Just to add @Gravy Chips - as long as you are happy, good on you. My main concern for the general debate around "Trans Issues" is the seeming need to decide (and publicly declare) what you are at a younger age. Teenagers especially are often confused about their identity and the use of puberty blockers can have life-long effects on people. Those affected need counseling and professional treatment, but there is a large issue with the availability/funding for mental health in this country which would require a significant long-term investment and expansion to provide the support needed.
Can’t add anything more to the positive posts to your thread but I wish you well in your journey and future and immediate happiness .

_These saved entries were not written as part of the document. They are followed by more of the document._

/-- The other admitted contracts of a partition. -/
def State.contracts (s : State) (key : Nat) : List Region :=
  (s.regions.filter (fun e => partOf e.1 == partOf key && e.1 != key && e.2.contract.admitted)).map (fun e => e.2)

/-- The test of R412: 0x02, 0x20 or 0x21. -/
def State.admitContract (s : State) (key : Nat) (c : Contract) (r : Resolved) : Nat :=
  let others := s.contracts key
  let shareOk (g : Nat) : Bool :=
    let sum := (others.filter (fun o => bitAt o.eff.cmask.toNat g)).foldl
      (fun (x : Nat × Nat) (o : Region) => addFrac x o.contract.budget.toNat o.contract.period.toNat)
      (c.budget.toNat, c.period.toNat)
    decide (sum.1 * 1000 ≤ r.eff.share.toNat * sum.2)
  let energy := others.foldl
    (fun (x : Nat × Nat) (o : Region) => addFrac x o.eff.energy.toNat o.contract.period.toNat)
    (r.eff.energy.toNat, c.period.toNat)
  if !((maskClusters r.eff.cmask).all shareOk) then 0x20
  else if r.rootE * energy.2 < energy.1 * r.rootP then 0x21
  else 0x02

/-- The first release behind the time `now`, of those at T0 + k × PERIOD (22 R410). -/
def nextRelease (t0 period now : Nat) : Nat := t0 + period * ((now - t0) / period + 1)

/-- The contract that an admitted registration leaves. Releases count from the first messages, also of a launch that was made
before the region had a contract (22 R410); a new PERIOD counts from the same T0: DEDUCED, log 87. -/
def Region.takeContract (old : Region) (c : Contract) (now : Nat) : Contract :=
  let next := nextRelease old.t0 c.period.toNat now
  if old.contract.admitted then
    { old.contract with
      period := c.period, budget := c.budget, deadline := c.deadline
      next := if old.contract.release.isSome ∧ old.contract.period ≠ c.period then next else old.contract.next }
  else if old.launched then { c with release := some (next - c.period.toNat), next := next, judged := true }
  else c

/-- REGISTER: the chain is checked and its effective fields are kept (22 R403): the state and the status. -/
def State.registerRegion (s : State) (part off : Nat) : State × Nat :=
  let key := regionKey part off
  match s.resolve part 8 off with
  | none => (s, 0x12)
  | some r =>
    let v := s.rcb part off
    let rt := bitAt v 1216
    let c := rcbContract v
    let old := s.region key
    let st := if rt then s.admitContract key c r else 0x01
    if (s.region? key).isNone ∧ 1024 ≤ s.regions.length then (s, 0x17)
    else if rt && !(contractOk c r) then (s, 0x12)
    else if 0x20 ≤ st then (s, st)
    else
      let kept : Contract := if rt then old.takeContract c s.ns else {}
      let new : Region := { old with eff := r.eff, above := r.above.map (regionKey part), rt := rt, contract := kept }
      ((s.setRegion key new).setRcbBit key 1217 rt, st)

/-! ### Holders (22 R409) -/

/-- The activations of a core whose region loses the cluster stop where they stand. -/
def State.stopOutgoing (s : State) (core : Nat) (new : Option Nat) : State :=
  let c := s.core core
  let goes (a : Activation) : Bool := some a.info.region != new && (match a.flow.status with
    | .victim _ _ _ => false
    | _ => true)
  let stop (a : Activation) : Activation :=
    a.stop.claim false false
  let s1 := c.acts.foldl (fun (t : State) e => if goes e.2 then t.returnWalk e.2 else t) s
  let d := s1.core core
  s1.setCore core { d with acts := d.acts.map (fun e => if goes e.2 then (e.1, stop e.2) else e) }

/-- A change of the holder of a cluster: the outgoing region's activations and engine contexts stop, those of the incoming
region go on. A gated cluster, which has no holder, wakes for one (23 R421). -/
def State.switchHolder (s : State) (g : Nat) (new : Option Nat) : State :=
  let old := (s.cluster g).holder
  if old = new then s
  else
    let s1 := (if new.isSome then s.wake g else s).askEngines g old new
    let s2 := s1.setCluster g { s1.cluster g with holder := new, vacant := false }
    let cores := (s2.cores.filter (fun c => c.1 / 32 == g)).map (fun c => c.1)
    cores.foldl (fun (t : State) k => (t.stopOutgoing k new).resumeVictims k) s2

/-- A cluster is given up. While a hint sequence is under way there its holder stays, and is decided at the next chance
(03 R49): the count of quanta that it has seen is set where none has it. -/
def State.vacate (s : State) (g : Nat) : State :=
  if s.midSequence g then s.setCluster g { s.cluster g with quantum := s.ns + 1 } else s.switchHolder g none

/-- A cluster passes to a region at once: nobody holds it, or a region that is gone (22 R406). -/
def State.freeFor (s : State) (g key : Nat) : Bool :=
  match (s.cluster g).holder with
  | none => true
  | some h => h == key || (s.region? h).isNone

/-! ### The end of a region (22 R403) -/

/-- A registered region is `top`, or lies below it: whether or not what stands between is registered. -/
def Region.below (top : Nat) (e : Nat × Region) : Bool := e.1 == top || e.2.above.contains top

/-- The activations of a region on one core end as by ERET.END, and its queued messages are discarded. -/
def State.endOnCore (s : State) (core key : Nat) : State :=
  let c := s.core core
  let mine := (c.acts.filter (fun e => e.2.info.region == key)).map (fun e => e.1)
  let s1 := mine.foldl (fun (t : State) ctx => t.endAct core ctx) s
  let d := s1.core core
  let gone := (d.saved.filter (fun v => v.act.info.region == key)).map (fun v => v.act.info.id)
  let s2 := gone.foldl (fun (t : State) id => t.removeById core id) s1
  let e := s2.core core
  s2.setCore core { e with
    iq := e.iq.map (fun q => (q.1, q.2.filter (fun (m : Message) => m.region != key)))
    outbound := e.outbound.filter (fun o => match o.2 with
      | .toCore m => m.region != key
      | .toEngine _ _ _ x => x.region != key) }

To those who know I’m going with she/her. And I will provide some updates, yeah. To be honest the hardest thing isn’t even telling family, it’s dealing with the abuse in the street. I’ve not even been dressing female and have already been abused in the street several times this year by our less than savoury element just for having long hair and unisex clothing. People don’t realise how intimidating it is when they think it’s okay to come up to you and say something cruel to make their mates laugh.
Well done with that post, Gravy. It is beautifully written and an eloquent comment on a very personal and important matter. I'm glad for you that you can feel comfortable with this little community to that extent. I wish you well on your journey through life.
Though there are many with compassion and patience, there are still far too many with outdated bigotted views that say much about their own inadequacies and failings as a human being. You're doing an amazingly brave thing that in an ideal world shouldn't require bravery at all. One of my college friends came out as gay when he was at Uni and he was scared to death what I'd say... "because I was a football fan"... i mean just how stereotypical can someone be, eh? (And I know gender and sexuality are two very different aspects, but get particularly confused by some). Anyway, he was driven out of Yorkshire by idiots who bullied him relentlessly. He ended up moving to London around a month after I did and dove straight into "the scene". I can understand why he did, but equally, he was trying to be who he thought he was expected to be. I went out with him and some of his friends a few times around Soho and though I love him to bits, I found it incredibly difficult because all there was all night was suggestive innuendo and in gay pubs, it was literally like you were fresh meat. You couldn't have a conversation about anything unless it was in the genre of gay sexuality. A few years later he moved to Toronto and I've sadly not spoken to him for a while, but he'd married, and seemed to have found peace in who he actually was and not one to please others. My point, if there is one, is that you're doing whats right and natural for you and although it's not easy to do so, what others think and say shouldn't mean your light should shine any less brightly.
To be fair, I don't recall much abuse when I had long-hair, but a gay friend of our attracted death threats from randoms every time he went out in Barnsley (in the late 80s/90s)...
It doesn't help that my hair is going through the birds' nest stage. Needs a bit more to weigh it down
It is testament to how far the BBS family has come this last few years. There’ll be some who can’t empathise, but it’s not a bad thing, just takes time. Not everyone is the same.
I went through that when I was young, me & a few mates. Just for looking/being different. Often got violent. Not a gender or sexuality thing, just a young obsession with music fashion, Bowie & the like. It was the height of the AIDS hysteria & even though we had some of the prettiest lasses in Barnsley, it didn’t stop the meatheads having a go with their homophobic *****..
I hope you don't mind me telling this story - as it is quite amusing in the circumstances. At work we have a company maintain the photocopier. Anyway, this one visit, the "big boss" of the photocopying company came in, to tell us that his member of staff, was transitioning from a male, to female, and would now be referred to as Tracey. He wanted to make things as easy as possible for his member of staff. We all thought it was a really thoughtful thing to do, and we felt prepared when Tracey arrived. She came in, with her boss and set to work on the copier. We all chatted, and the awkwardness soon disappeared. Tracey still had the body, and voice of a man, but her appearance was feminine - painted nails, long hair etc. What happened next was a comedy of errors. First, one of our team (who had not been privy to the previous "heads-up" ), walked in and said: "Right lads, who wants a cuppa?. We all just looked nervously at each other. We work for an equity organisation and are supposed to get these things right! Luckily Tracey wasn't offended, and carried on. The copier needed replacing. This is where the boss of the company piped up. "You're the strongest, you're going to have to manhandle it through the door, Tracey." He stood back as Tracey more or less, single-handedly manouvered this huge bit of kit out of the building and into the van. Still makes me chuckle. She came in a few times after that, and honestly it wasn't the slightest bit awkward. Wonder how things are for Tracey now - not seen her since way before lockdown.
You should have shouted I’m a celebrity get me out of here and Ant and Dek appears with a barrel of brandy round their necks .
Lol I've just gone through that phase with my hair so you have my sympathy there! I just can't be arsed to get it cut and fancied growing it long again before I lose it all! On a serious note - you have my admiration and full support.
Great story. & like any difficult situation, a sense of humour is essential. Life is to be lived & laughed at.